##### LISTED ENTRIES

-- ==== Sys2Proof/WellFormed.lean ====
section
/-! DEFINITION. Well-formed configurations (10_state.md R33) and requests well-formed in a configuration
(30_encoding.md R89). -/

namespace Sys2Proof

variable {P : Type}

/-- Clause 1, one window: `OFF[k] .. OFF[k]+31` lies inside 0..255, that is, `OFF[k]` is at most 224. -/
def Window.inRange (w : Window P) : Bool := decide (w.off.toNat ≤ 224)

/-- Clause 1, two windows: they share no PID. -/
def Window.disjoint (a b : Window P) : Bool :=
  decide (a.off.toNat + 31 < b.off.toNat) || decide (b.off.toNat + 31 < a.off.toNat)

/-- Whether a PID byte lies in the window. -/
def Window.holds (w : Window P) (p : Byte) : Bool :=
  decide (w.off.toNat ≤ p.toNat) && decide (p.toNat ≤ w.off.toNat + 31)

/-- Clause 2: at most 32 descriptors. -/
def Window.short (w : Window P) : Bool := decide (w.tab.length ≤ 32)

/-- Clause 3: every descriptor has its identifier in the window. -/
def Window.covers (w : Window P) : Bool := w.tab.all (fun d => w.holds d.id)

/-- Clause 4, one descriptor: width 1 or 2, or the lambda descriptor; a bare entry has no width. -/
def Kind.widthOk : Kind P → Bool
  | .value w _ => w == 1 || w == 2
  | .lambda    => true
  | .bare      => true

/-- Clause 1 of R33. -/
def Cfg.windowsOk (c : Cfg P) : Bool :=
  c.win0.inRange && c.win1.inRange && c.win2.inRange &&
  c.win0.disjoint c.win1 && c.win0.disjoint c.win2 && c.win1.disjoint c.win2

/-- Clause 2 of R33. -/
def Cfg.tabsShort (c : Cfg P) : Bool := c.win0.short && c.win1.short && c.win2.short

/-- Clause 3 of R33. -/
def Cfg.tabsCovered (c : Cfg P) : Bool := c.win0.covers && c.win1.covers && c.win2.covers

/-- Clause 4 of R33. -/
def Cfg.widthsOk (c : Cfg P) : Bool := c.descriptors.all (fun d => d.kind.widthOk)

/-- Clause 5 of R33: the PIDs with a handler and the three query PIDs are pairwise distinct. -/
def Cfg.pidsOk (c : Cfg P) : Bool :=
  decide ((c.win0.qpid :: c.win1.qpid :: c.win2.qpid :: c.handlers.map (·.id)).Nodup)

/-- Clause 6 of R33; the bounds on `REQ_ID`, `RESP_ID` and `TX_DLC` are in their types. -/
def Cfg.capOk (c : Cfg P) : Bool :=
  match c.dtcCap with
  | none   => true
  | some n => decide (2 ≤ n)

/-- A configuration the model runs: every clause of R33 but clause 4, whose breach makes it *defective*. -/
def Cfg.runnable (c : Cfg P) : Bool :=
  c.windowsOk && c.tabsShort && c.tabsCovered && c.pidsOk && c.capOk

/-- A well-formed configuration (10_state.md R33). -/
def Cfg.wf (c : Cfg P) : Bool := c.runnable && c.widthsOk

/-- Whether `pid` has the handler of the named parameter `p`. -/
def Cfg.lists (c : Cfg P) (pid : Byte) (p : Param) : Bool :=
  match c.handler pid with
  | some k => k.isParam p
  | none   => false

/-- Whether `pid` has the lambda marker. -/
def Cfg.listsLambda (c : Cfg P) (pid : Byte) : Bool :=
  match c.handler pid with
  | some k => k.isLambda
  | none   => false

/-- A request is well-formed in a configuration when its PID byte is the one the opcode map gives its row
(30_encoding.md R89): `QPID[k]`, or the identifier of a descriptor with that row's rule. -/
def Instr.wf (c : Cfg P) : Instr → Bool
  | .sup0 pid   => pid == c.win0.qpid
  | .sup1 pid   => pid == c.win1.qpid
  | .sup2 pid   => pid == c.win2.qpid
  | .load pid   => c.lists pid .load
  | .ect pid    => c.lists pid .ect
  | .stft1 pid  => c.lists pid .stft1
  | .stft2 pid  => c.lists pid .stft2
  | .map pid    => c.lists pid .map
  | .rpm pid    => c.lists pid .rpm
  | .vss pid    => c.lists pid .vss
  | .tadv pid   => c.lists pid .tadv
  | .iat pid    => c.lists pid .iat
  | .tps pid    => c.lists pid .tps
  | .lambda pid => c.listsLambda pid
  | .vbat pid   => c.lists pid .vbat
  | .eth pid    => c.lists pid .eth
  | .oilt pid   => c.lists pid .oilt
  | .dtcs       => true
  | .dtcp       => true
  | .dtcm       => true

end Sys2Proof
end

##########
##### LISTED ENTRIES

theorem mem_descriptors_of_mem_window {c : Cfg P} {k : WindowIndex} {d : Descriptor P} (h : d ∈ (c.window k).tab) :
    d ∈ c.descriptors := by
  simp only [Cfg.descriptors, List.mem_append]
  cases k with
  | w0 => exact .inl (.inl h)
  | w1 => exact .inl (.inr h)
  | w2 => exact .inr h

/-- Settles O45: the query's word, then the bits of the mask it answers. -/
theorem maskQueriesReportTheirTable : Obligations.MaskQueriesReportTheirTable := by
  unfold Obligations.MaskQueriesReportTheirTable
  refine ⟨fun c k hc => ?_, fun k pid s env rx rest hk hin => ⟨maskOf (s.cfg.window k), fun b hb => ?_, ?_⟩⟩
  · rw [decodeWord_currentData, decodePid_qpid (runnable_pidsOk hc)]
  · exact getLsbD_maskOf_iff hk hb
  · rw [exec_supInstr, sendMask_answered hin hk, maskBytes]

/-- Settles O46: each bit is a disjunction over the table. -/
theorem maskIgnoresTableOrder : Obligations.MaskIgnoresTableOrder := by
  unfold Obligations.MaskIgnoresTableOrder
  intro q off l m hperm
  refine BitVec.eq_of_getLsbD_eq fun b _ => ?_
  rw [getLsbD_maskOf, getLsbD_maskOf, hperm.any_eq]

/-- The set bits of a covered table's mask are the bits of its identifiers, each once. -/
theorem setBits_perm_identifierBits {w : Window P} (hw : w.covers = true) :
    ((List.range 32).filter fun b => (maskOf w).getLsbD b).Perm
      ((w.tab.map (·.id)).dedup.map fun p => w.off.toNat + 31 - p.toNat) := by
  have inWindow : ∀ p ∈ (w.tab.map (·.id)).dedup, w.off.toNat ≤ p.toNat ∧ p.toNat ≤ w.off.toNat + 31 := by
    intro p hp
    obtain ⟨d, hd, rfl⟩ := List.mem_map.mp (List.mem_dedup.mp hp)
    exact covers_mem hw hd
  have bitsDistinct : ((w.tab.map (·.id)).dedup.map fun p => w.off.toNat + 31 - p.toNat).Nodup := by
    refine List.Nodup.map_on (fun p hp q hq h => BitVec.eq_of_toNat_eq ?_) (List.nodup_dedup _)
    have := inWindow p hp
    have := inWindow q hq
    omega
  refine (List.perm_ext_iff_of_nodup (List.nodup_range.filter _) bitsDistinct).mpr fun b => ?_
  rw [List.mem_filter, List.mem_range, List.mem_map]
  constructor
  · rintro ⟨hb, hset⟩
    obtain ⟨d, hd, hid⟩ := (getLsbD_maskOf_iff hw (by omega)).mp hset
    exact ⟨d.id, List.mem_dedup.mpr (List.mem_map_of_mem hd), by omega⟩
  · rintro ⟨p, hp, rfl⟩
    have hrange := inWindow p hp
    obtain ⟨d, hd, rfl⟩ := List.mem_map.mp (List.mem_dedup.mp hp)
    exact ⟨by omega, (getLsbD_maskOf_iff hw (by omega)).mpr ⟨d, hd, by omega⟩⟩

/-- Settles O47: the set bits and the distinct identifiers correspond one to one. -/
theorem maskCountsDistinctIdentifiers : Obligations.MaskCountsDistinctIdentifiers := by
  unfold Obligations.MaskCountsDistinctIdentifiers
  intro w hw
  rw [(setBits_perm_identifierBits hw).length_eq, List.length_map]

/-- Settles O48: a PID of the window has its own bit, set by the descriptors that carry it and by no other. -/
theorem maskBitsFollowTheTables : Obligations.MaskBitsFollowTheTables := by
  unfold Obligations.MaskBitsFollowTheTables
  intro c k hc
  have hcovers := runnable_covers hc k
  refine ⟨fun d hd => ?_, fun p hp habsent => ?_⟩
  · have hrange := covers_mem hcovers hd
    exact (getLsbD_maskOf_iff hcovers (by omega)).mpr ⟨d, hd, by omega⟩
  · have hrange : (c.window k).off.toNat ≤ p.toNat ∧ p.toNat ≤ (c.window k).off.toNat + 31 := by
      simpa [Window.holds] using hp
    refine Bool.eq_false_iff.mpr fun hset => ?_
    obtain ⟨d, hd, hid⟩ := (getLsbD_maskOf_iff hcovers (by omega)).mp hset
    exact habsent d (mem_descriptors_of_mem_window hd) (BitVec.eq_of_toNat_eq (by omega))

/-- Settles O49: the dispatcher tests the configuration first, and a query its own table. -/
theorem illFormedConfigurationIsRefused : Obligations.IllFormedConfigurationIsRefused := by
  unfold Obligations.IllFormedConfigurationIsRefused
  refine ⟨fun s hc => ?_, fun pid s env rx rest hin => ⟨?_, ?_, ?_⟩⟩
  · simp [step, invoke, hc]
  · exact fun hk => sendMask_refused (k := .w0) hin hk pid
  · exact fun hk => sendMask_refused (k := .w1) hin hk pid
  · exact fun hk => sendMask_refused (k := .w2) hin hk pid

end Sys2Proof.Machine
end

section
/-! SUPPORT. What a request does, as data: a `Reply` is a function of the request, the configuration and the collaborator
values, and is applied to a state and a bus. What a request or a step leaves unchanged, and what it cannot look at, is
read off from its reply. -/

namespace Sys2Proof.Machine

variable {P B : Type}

##########

→ WHAT YOU WILL DO: Copy out the range of lines above starting at the line with "pairwise distinct. -/" and ending at the line with "def Cfg.lists (c", exactly and including both.

→ YOUR RESPONSE:
/-- Clause 5 of R33: the PIDs with a handler and the three query PIDs are pairwise distinct. -/
def Cfg.pidsOk (c : Cfg P) : Bool :=
  decide ((c.win0.qpid :: c.win1.qpid :: c.win2.qpid :: c.handlers.map (·.id)).Nodup)

/-- Clause 6 of R33; the bounds on `REQ_ID`, `RESP_ID` and `TX_DLC` are in their types. -/
def Cfg.capOk (c : Cfg P) : Bool :=
  match c.dtcCap with
  | none   => true
  | some n => decide (2 ≤ n)

/-- A configuration the model runs: every clause of R33 but clause 4, whose breach makes it *defective*. -/
def Cfg.runnable (c : Cfg P) : Bool :=
  c.windowsOk && c.tabsShort && c.tabsCovered && c.pidsOk && c.capOk

/-- A well-formed configuration (10_state.md R33). -/
def Cfg.wf (c : Cfg P) : Bool := c.runnable && c.widthsOk

/-- Whether `pid` has the handler of the named parameter `p`. -/
def Cfg.lists (c : Cfg P) (pid : Byte) (p : Param) : Bool :=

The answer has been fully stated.